There is material below. Print exactly the lines starting at the line with "else s1.planTo n" and ending at the line with "let w (i : Nat) : W32 := e.getD i 0", ends included, and no others.
=== Section Start ===
/-- A refused START or RESUME: PROF_STAT.REFUSE, REFUSED, ERR_CAP (R128); one that the axis state does not permit is also recorded in the AXL page (R24). -/
def State.moveRefuse (s : State) (n code : Nat) : State :=
  let byState := decide (code = 1) || (decide (code = 2) && decide (s.moveMode n < 5) && s.dirPol n != 3)
  let s1 := ((s.wrFld (AXP_PROF_STAT n) 27 24 code).raise (axpPage n) 1).err (axpPage n) (if byState ∨ code = 7 then .state else .value) 0x40
  if byState then s1.recordFault n else s1

/-- A motion starts: the axis is MOVING, a running stream ends, ACCEL_DEFERRED clears (R127, R135). -/
def State.beginMove (s : State) (n : Nat) : State :=
  let k := (s.axis n).kind
  let s1 := if k = .stream ∨ k = .starve ∨ k = .resume then s.streamEnd n else s
  ((s1.uncouple n).wrBit (AXP_PROF_STAT n) 4 false).setAxState n .moving

/-- The plan of a move of kind `k` whose goal is `goal`. -/
def State.planTo (s : State) (n : Nat) (k : MoveKind) (goal : Int) (pl : Plan) (lm : Limits) : State :=
  let s1 := s.setPlan n k pl lm
  s1.setAxis n { s1.axis n with goal := goal }

/-! ### Point-to-point and velocity moves -/

/-- A motion command ends: DONE, CLOSED, the axis rests at `p` (R125). -/
def State.moveDone (s : State) (n : Nat) (p : Int) : State := (((s.restAt n p).setAxState n .closed).showPhase n).raise (axpPage n) 0

/-- MODE 0 and 1: a point-to-point move to the end `q` (R124, R131, R132). -/
def State.movePtp (s : State) (n mode : Nat) : State :=
  let c := s.cmdKin n s.dt
  let lm := s.moveLims n
  let per := s.modPer n
  let e := s.moveEnd n mode
  let q := if mode = 0 ∧ 0 < per then modTarget lm c e per (s.dirPol n) else e
  let s1 := (s.beginMove n).planTo n .ptp q (mkPlan s.dt c (moveToRest lm c q) ⟨q, 0, 0⟩) lm
  if c.v = 0 ∧ c.a = 0 ∧ c.p = q then s1.moveDone n q else s1

/-- The committed target velocity, clamped to VLIM (R129). -/
def State.velTgt (s : State) (n : Nat) : Int := clampInt (-(s.vlim n)) (s.vlim n) (v16 (signedOf 32 (s.act (AXP_VEL_TGT n)).toNat))

/-- MODE 2: ramp to the target velocity and run; with soft limits a plan that ends exactly at the limit ahead (R129, R143). -/
def State.moveVel (s : State) (n : Nat) : State :=
  let c := s.cmdKin n s.dt
  let w := s.velTgt n
  let lm := s.moveLims n
  let s1 := s.beginMove n
  if s.limsOn n ∧ w ≠ 0 then
    let q := lapOf c.p + (if w < 0 then s.limNeg n else s.limPos n)
    let lm' : Limits := { lm with vmax := (w.natAbs : Nat) }
    s1.planTo n .velLimit q (mkPlan s.dt c (moveToRest lm' c q) ⟨q, 0, 0⟩) lm'
  else s1.planTo n .vel w (openPlan s.dt c (rampTo lm c w .accel) w) lm

/-! ### Streams (R136 to R142) -/

/-- The segment in an entry (R137). -/
def segOf (e : List W32) : Segment :=
  let w (i : Nat) : W32 := e.getD i 0
  { pos := q64 (signedOf 64 ((w 1).toNat * 2 ^ 32 + (w 0).toNat))
    vel := v16 (signedOf 32 (w 2).toNat)
    durVmax := (w 3).toNat
    acc := (w 4).toNat
    dec := (w 5).toNat
    kind := fldOf (w 6) 1 0
    rel := bitOf (w 6) 2
    last := bitOf (w 6) 3
    mark := bitOf (w 6) 4
    reserved := fldOf (w 6) 31 5 != 0
    tag := w 7 }

/-- The end position of a segment that starts at `p`. -/
def Segment.endAt (g : Segment) (p : Int) : Int := if g.rel then p + g.pos else lapOf p + g.pos

/-- The velocity limit of a MOVE segment (R138). -/
def State.segVmax (s : State) (n : Nat) (g : Segment) : Int :=
  min (s.vlim n) (v16 (if g.durVmax = 0 then (s.act (AXP_VMAX n)).toNat else g.durVmax))

/-- The limits of a MOVE segment (R137, R138). -/
def State.segLims (s : State) (n : Nat) (g : Segment) : Limits :=
  { vmax := s.segVmax n g
    acc := a8 (if g.acc = 0 then (s.act (AXP_ACC n)).toNat else g.acc)
    dec := a8 (if g.dec = 0 then (s.act (AXP_DEC n)).toNat else g.dec)
    jerk := s.axJerk n }

/-- A segment that starts at `p` is invalid (R139). -/
def State.segInvalid (s : State) (n : Nat) (g : Segment) (p : Int) : Bool :=
  let e := g.endAt p
  g.kind == 3 || g.reserved || (decide (g.kind < 2) && g.durVmax == 0) || decide (s.vlim n < (g.vel.natAbs : Int)) ||
    (g.kind == 2 && decide (s.segVmax n g < (g.vel.natAbs : Int))) || (s.limsOn n && s.outsideLims n e)

/-- Read the entry at RD of the segment silo as the look-ahead of a segment that will start at `p` (R136). -/
def State.lookAhead (s : State) (n : Nat) (p : Int) : LookAhead :=
  if (s.silo n).avail = 0 then .absent
  else
    let g := segOf (s.siloHead n)
    if s.segInvalid n g p then .invalid else .valid g

/-- The plan of a segment from state `k` at `t0` time units (R138). -/
def State.segPlan (s : State) (n : Nat) (g : Segment) (k : Kin) (t0 : Int) : Plan :=
  let e := g.endAt k.p
  let d : Int := (g.durVmax : Nat)
  match g.kind with
  | 0 =>
    let c := hermite3 k e g.vel d
    ⟨t0, k, .poly c d, ⟨e, g.vel, (evalPoly c d d).a⟩⟩
  | 1 =>
    let a := a8 (signedOf 32 g.acc)
    ⟨t0, k, .poly (hermite5 k e g.vel a d) d, ⟨e, g.vel, a⟩⟩
  | _ => ⟨t0, k, .phases (moveToVel (s.segLims n g) k e g.vel), ⟨e, g.vel, 0⟩⟩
=== Section End ===
TASK RESPONSE:
  else s1.planTo n .vel w (openPlan s.dt c (rampTo lm c w .accel) w) lm

/-! ### Streams (R136 to R142) -/

/-- The segment in an entry (R137). -/
def segOf (e : List W32) : Segment :=
  let w (i : Nat) : W32 := e.getD i 0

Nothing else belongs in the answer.